-- ==== Sys2Proof/Laws/Safe.lean ====
section
/-! SUPPORT. SAFE stays SAFE (R60): no command but a reset leaves it, where no disarm is under way. -/

namespace Sys2Proof.Machine

/-- The device is in SAFE, and no disarm is under way. -/
def SafeStill (s : State) : Prop := s.dev.mode = .safe ∧ s.dev.disarming = false

theorem safe_of_touch {a : List Part} {s t : State} (k : Touch a s t) (hm : Part.dev ∉ a) : Keeps SafeStill s t :=
  ⟨fun h => by
    have e : t.dev = s.dev := k.same .dev hm
    unfold SafeStill
    rw [e]
    exact h⟩

theorem safe_of_touchOut {a : List Part} {s : State} {o : Out} (k : TouchOut a s o) (hm : Part.dev ∉ a) :
    KeepsOut SafeStill s o :=
  ⟨fun t ht => safe_of_touch (k.next_same t ht) hm⟩

/-- What holds in SAFE holds of a state that is as it was. -/
theorem Keeps.of_eq {I : State → Prop} {s t : State} (h : I s → t = s) : Keeps I s t := ⟨fun k => by rw [h k]; exact k⟩

theorem KeepsOut.of_eq {I : State → Prop} {s : State} {o : Out} (h : I s → o = .next s ∨ ∃ f, o = .fault f) : KeepsOut I s o :=
  ⟨fun t ht => ⟨fun k => by
    rcases h k with e | ⟨f, e⟩
    · rw [e] at ht; cases ht; exact k
    · rw [e] at ht; cases ht⟩⟩

/-- A command that SAFE does not take leaves it. -/
theorem serve_refused_safe {op n : Nat} {rem : Remote} {s : State} {resv : Msg → Bool}
    {own : State → Msg → List (Bool × Nat × Nat)} {run : State → Msg → Out}
    (hm : ((modesOf op).getD []).contains .safe = false) : KeepsOut SafeStill s (serve op n rem s resv own run) := by
  refine ⟨fun t ht => ⟨fun k => ?_⟩⟩
  unfold serve at ht
  split at ht
  · next hq =>
    generalize hx : takeFront s n = x at ht
    obtain ⟨m, u⟩ := x
    have ut : Touch [.mbs, .rr, .fabric, .free] s u := by have := takeFront_touch s n; rw [hx] at this; exact this
    dsimp only at ht
    split at ht
    · cases ht
    · have ho : Msg.field m 0 2 = op := by rw [takeFront_op hx]; exact hq.2
      have hu : u.dev.mode = .safe := by rw [ut.dev]; exact k.1
      have hf : ∃ e, firstFail (earlyChecks u n rem m) = some e := by
        unfold earlyChecks
        dsimp only
        rw [firstFail_cons]
        split
        · exact ⟨_, rfl⟩
        · rw [firstFail_cons, if_pos]
          · exact ⟨_, rfl⟩
          · rw [ho, hu, hm]; rfl
      obtain ⟨e, he⟩ := hf
      rw [he] at ht
      cases ht
      exact ((safe_of_touch (refuse_touch u n m e) (by decide)).trans (safe_of_touch ut (by decide))).keeps k
  · cases ht; exact k

theorem settleMode_safe (s : State) : Keeps SafeStill s (settleMode s) :=
  .of_eq fun k => if_pos (by rw [k.1]; decide)

theorem settlePause_safe (s : State) (l : Slot) (reason : Option Nat) : Keeps SafeStill s (settlePause s l reason) :=
  .of_eq fun k => by
    unfold settlePause
    rw [k.1]
    simp

theorem settleCal_safe (s : State) : Keeps SafeStill s (settleCal s) :=
  .of_eq fun k => if_neg fun h => by have := h.1; rw [k.1] at this; exact absurd this (by decide)

theorem settleBypass_safe (s : State) : Keeps SafeStill s (settleBypass s) :=
  .of_eq fun k => if_neg fun h => by have := h.1; rw [k.1] at this; exact absurd this (by decide)

theorem finishDisarm_safe (s : State) : Keeps SafeStill s (finishDisarm s) :=
  .of_eq fun k => if_neg fun h => by have := h.1; rw [k.1] at this; exact absurd this (by decide)

theorem takeItem_safe (s : State) (i : Nat) : Keeps SafeStill s (takeItem s i) :=
  ⟨fun k => by
    have e : ∀ f, (modSlot s i f).dev = s.dev := fun f => (modSlot_touch s i f).dev
    unfold takeItem
    dsimp only
    rw [if_neg]
    · unfold SafeStill; rw [e]; exact k
    · rintro ⟨_, h⟩; rw [e, k.1] at h; exact absurd h (by decide)⟩

theorem enterSafe_safe (s : State) (cellar : Bool) : Keeps SafeStill s (enterSafe s cellar) :=
  ⟨fun k => by
    unfold enterSafe
    dsimp only
    have e : (if cellar = true then { s with levee := { s.levee with cellarOk := false } } else s).dev = s.dev := by
      split <;> rfl
    rw [if_pos (by rw [e]; exact Or.inl k.1)]
    unfold SafeStill
    rw [e]
    exact k⟩

theorem warmHold_safe (s : State) (cause : Nat) : Keeps SafeStill s (warmHold s cause) := ⟨fun k => ⟨k.1, rfl⟩⟩

theorem loadIr_safe (s : State) (ir : Byte) : Keeps SafeStill s (loadIr s ir) :=
  ⟨fun k => by
    unfold loadIr
    dsimp only
    rw [if_neg]
    · exact k
    · rintro ⟨_, h, _⟩; rw [k.1] at h; exact absurd h (by decide)⟩

theorem execSelfTestEnd_safe (report : List Byte) (s : State) : KeepsOut SafeStill s (execSelfTestEnd report s) :=
  .of_eq fun k => .inl (if_neg fun h => by have := h.1; rw [k.1] at this; exact absurd this (by decide))

theorem execBootDigestDone_safe (s : State) : KeepsOut SafeStill s (execBootDigestDone s) :=
  .of_eq fun k => .inl (if_neg fun h => by have := h.1; rw [k.1] at this; exact absurd this (by decide))

theorem execServiceBankChangeDone_safe (s : State) : KeepsOut SafeStill s (execServiceBankChangeDone s) :=
  .of_eq fun k => .inl (if_neg fun h => by rw [k.1] at h; exact absurd h (by decide))

theorem refuseService_safe (s : State) (status detail : Nat) : Keeps SafeStill s (refuseService s status detail) :=
  safe_of_touch (refuseService_touch s status detail) (by decide)

theorem execServiceImageChecked_safe (rem : Remote) (s : State) : KeepsOut SafeStill s (execServiceImageChecked rem s) := by
  refine ⟨fun t ht => ⟨fun k => ?_⟩⟩
  unfold execServiceImageChecked at ht
  split at ht
  · split at ht
    · cases ht; exact (refuseService_safe ..).keeps k
    · split at ht
      · cases ht; exact (refuseService_safe ..).keeps k
      · rw [if_pos (by rw [k.1]; decide)] at ht
        cases ht; exact (refuseService_safe ..).keeps k
  · cases ht; exact k

theorem execFordCloseNFall_safe (s : State) : KeepsOut SafeStill s (execFordCloseNFall s) := by
  refine ⟨fun t ht => ⟨fun k => ?_⟩⟩
  unfold execFordCloseNFall at ht
  dsimp only at ht
  generalize hu : closeFord { s with power := { s.power with fordPinLow := true } } = u at ht
  have e : u.dev = s.dev := by rw [← hu]; exact (closeFord_touch ..).dev
  have ku : SafeStill u := by unfold SafeStill; rw [e]; exact k
  split at ht
  · cases ht; exact ku
  · rw [ku.1] at ht
    cases ht; exact ku

theorem execOpcDeviceStart_safe (mb : Nat) (s : State) : KeepsOut SafeStill s (execOpcDeviceStart mb s) := by
  unfold execOpcDeviceStart serveNext
  exact serve_refused_safe (by decide)

theorem execOpcArm_safe (mb : Nat) (s : State) : KeepsOut SafeStill s (execOpcArm mb s) := by
  unfold execOpcArm serveNext
  exact serve_refused_safe (by decide)

theorem execOpcDisarm_safe (mb : Nat) (s : State) : KeepsOut SafeStill s (execOpcDisarm mb s) := by
  unfold execOpcDisarm serveNext
  exact serve_refused_safe (by decide)

theorem execOpcPause_safe (mb : Nat) (s : State) : KeepsOut SafeStill s (execOpcPause mb s) := by
  unfold execOpcPause serveNext
  exact serve_refused_safe (by decide)

theorem execOpcResume_safe (mb : Nat) (s : State) : KeepsOut SafeStill s (execOpcResume mb s) := by
  unfold execOpcResume serveNext
  exact serve_refused_safe (by decide)

theorem execOpcBypassEnter_safe (mb : Nat) (s : State) : KeepsOut SafeStill s (execOpcBypassEnter mb s) := by
  unfold execOpcBypassEnter serveNext
  exact serve_refused_safe (by decide)

theorem execOpcBypassExit_safe (mb : Nat) (s : State) : KeepsOut SafeStill s (execOpcBypassExit mb s) := by
  unfold execOpcBypassExit serveNext
  exact serve_refused_safe (by decide)

theorem execOpcDiagEnter_safe (mb : Nat) (s : State) : KeepsOut SafeStill s (execOpcDiagEnter mb s) := by
  unfold execOpcDiagEnter serveNext
  exact serve_refused_safe (by decide)

theorem execOpcDiagExit_safe (mb : Nat) (s : State) : KeepsOut SafeStill s (execOpcDiagExit mb s) := by
  unfold execOpcDiagExit serveNext
  exact serve_refused_safe (by decide)


theorem execOpcSiteMap_safe (mb : Nat) (rem : Remote) (s : State) : KeepsOut SafeStill s (execOpcSiteMap mb rem s) := by
  unfold execOpcSiteMap
  exact serve_refused_safe (by decide)


theorem endItem_safe  (s : State) (i : ℕ) (reason : Option ℕ) (f : Slot → Slot) :
    Keeps SafeStill s (endItem s i reason f) := by
  unfold endItem
  dsimp only
  apply Keeps.ite
  · apply Keeps.trans (settleCal_safe ..)
    apply Keeps.trans (settlePause_safe ..)
    apply Keeps.trans (settleMode_safe ..)
    apply Keeps.ite
    · refine Keeps.trans (safe_of_touch (submitUnslotted_touch ..) (by decide)) ?_
      refine Keeps.trans (safe_of_touch (itemDone_touch ..) (by decide)) ?_
      apply Keeps.ite
      · refine Keeps.trans (safe_of_touch (modUnit_touch ..) (by decide)) ?_
        refine Keeps.trans (safe_of_touch (modSlot_touch ..) (by decide)) ?_
        exact Keeps.refl _ _
      · refine Keeps.trans (safe_of_touch (modSlot_touch ..) (by decide)) ?_
        exact Keeps.refl _ _
    · refine Keeps.trans (safe_of_touch (itemDone_touch ..) (by decide)) ?_
      apply Keeps.ite
      · refine Keeps.trans (safe_of_touch (modUnit_touch ..) (by decide)) ?_
        refine Keeps.trans (safe_of_touch (modSlot_touch ..) (by decide)) ?_
        exact Keeps.refl _ _
      · refine Keeps.trans (safe_of_touch (modSlot_touch ..) (by decide)) ?_
        exact Keeps.refl _ _
  · exact Keeps.refl _ _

| Problem requirements |
From the entries, copy every line in which the word "Remote" occurs.

| Written reply |
theorem serve_refused_safe {op n : Nat} {rem : Remote} {s : State} {resv : Msg → Bool}
theorem execServiceImageChecked_safe (rem : Remote) (s : State) : KeepsOut SafeStill s (execServiceImageChecked rem s) := by
theorem execOpcSiteMap_safe (mb : Nat) (rem : Remote) (s : State) : KeepsOut SafeStill s (execOpcSiteMap mb rem s) := by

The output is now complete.